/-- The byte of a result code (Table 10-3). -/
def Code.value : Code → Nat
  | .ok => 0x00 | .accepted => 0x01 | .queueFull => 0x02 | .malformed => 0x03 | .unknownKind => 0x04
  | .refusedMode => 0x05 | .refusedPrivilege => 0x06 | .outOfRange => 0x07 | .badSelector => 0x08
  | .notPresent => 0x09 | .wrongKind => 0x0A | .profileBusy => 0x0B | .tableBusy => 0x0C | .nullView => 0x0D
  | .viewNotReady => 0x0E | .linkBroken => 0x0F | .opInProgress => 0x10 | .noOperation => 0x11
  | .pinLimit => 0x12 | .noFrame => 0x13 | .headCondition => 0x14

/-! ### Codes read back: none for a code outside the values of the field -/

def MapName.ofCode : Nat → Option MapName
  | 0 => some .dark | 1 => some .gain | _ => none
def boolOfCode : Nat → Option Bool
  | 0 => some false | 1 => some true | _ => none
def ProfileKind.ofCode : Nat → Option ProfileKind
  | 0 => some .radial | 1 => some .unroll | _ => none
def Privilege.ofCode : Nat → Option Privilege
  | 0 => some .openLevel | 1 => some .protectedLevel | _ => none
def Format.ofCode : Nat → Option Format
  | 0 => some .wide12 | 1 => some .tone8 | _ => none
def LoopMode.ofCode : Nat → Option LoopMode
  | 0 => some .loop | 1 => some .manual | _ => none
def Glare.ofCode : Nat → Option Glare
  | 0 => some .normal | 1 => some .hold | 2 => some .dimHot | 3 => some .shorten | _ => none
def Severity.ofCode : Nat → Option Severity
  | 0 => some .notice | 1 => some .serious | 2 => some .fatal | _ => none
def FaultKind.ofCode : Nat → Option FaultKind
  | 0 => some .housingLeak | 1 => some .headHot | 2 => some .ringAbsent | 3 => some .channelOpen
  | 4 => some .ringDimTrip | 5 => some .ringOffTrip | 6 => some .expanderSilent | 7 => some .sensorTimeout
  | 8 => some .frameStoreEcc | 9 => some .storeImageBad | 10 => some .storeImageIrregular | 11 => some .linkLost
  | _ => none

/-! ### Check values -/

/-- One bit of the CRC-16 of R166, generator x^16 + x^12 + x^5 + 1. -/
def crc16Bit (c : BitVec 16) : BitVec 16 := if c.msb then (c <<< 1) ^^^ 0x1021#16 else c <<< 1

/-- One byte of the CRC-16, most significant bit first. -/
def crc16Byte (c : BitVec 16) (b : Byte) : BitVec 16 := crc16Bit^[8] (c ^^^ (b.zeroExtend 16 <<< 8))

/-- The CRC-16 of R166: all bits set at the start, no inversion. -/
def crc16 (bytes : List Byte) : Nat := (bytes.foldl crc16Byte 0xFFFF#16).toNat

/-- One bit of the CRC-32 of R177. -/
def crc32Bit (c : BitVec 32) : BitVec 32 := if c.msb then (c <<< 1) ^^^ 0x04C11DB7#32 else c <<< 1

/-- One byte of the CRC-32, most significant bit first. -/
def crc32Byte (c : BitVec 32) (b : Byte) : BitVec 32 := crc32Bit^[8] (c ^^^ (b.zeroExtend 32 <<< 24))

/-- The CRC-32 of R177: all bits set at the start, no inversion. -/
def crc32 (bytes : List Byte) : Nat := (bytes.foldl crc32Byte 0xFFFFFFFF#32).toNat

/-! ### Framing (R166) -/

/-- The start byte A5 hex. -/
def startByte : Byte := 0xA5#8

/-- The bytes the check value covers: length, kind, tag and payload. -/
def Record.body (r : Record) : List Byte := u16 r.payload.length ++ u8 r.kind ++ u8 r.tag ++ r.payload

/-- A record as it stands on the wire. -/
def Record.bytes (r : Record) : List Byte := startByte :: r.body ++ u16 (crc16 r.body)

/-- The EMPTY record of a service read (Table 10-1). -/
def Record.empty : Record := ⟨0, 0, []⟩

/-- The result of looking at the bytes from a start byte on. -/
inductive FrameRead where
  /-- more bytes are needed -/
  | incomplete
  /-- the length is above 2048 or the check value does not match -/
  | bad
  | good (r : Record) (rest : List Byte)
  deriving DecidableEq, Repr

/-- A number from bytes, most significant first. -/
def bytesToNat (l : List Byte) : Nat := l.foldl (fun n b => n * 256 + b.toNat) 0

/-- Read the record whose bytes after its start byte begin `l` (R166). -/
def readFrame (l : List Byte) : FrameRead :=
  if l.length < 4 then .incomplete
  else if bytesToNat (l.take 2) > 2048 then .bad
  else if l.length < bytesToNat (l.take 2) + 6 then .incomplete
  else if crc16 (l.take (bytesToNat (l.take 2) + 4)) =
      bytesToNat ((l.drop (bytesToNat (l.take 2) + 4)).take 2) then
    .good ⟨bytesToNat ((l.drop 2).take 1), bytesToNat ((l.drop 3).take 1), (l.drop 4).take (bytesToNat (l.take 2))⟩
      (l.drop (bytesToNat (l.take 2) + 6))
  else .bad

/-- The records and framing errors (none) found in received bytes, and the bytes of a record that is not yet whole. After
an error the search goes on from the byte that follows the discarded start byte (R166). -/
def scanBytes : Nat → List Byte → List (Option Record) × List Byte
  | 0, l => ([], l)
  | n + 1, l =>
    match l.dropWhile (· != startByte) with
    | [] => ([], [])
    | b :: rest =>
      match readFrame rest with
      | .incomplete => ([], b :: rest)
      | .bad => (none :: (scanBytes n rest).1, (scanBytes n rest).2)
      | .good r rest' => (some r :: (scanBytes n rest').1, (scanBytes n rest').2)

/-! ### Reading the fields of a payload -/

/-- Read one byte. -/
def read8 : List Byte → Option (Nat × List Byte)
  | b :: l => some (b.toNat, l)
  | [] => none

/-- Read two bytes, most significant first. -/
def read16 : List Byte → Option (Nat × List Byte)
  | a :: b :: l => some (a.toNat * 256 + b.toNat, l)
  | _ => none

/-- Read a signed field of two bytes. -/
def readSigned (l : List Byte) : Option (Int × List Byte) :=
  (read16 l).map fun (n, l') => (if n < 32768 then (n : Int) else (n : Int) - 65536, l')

== == ==

Your objective:
Every line above in which the word "readFrame" occurs is to be copied.

Solution to this problem:
def readFrame (l : List Byte) : FrameRead :=
      match readFrame rest with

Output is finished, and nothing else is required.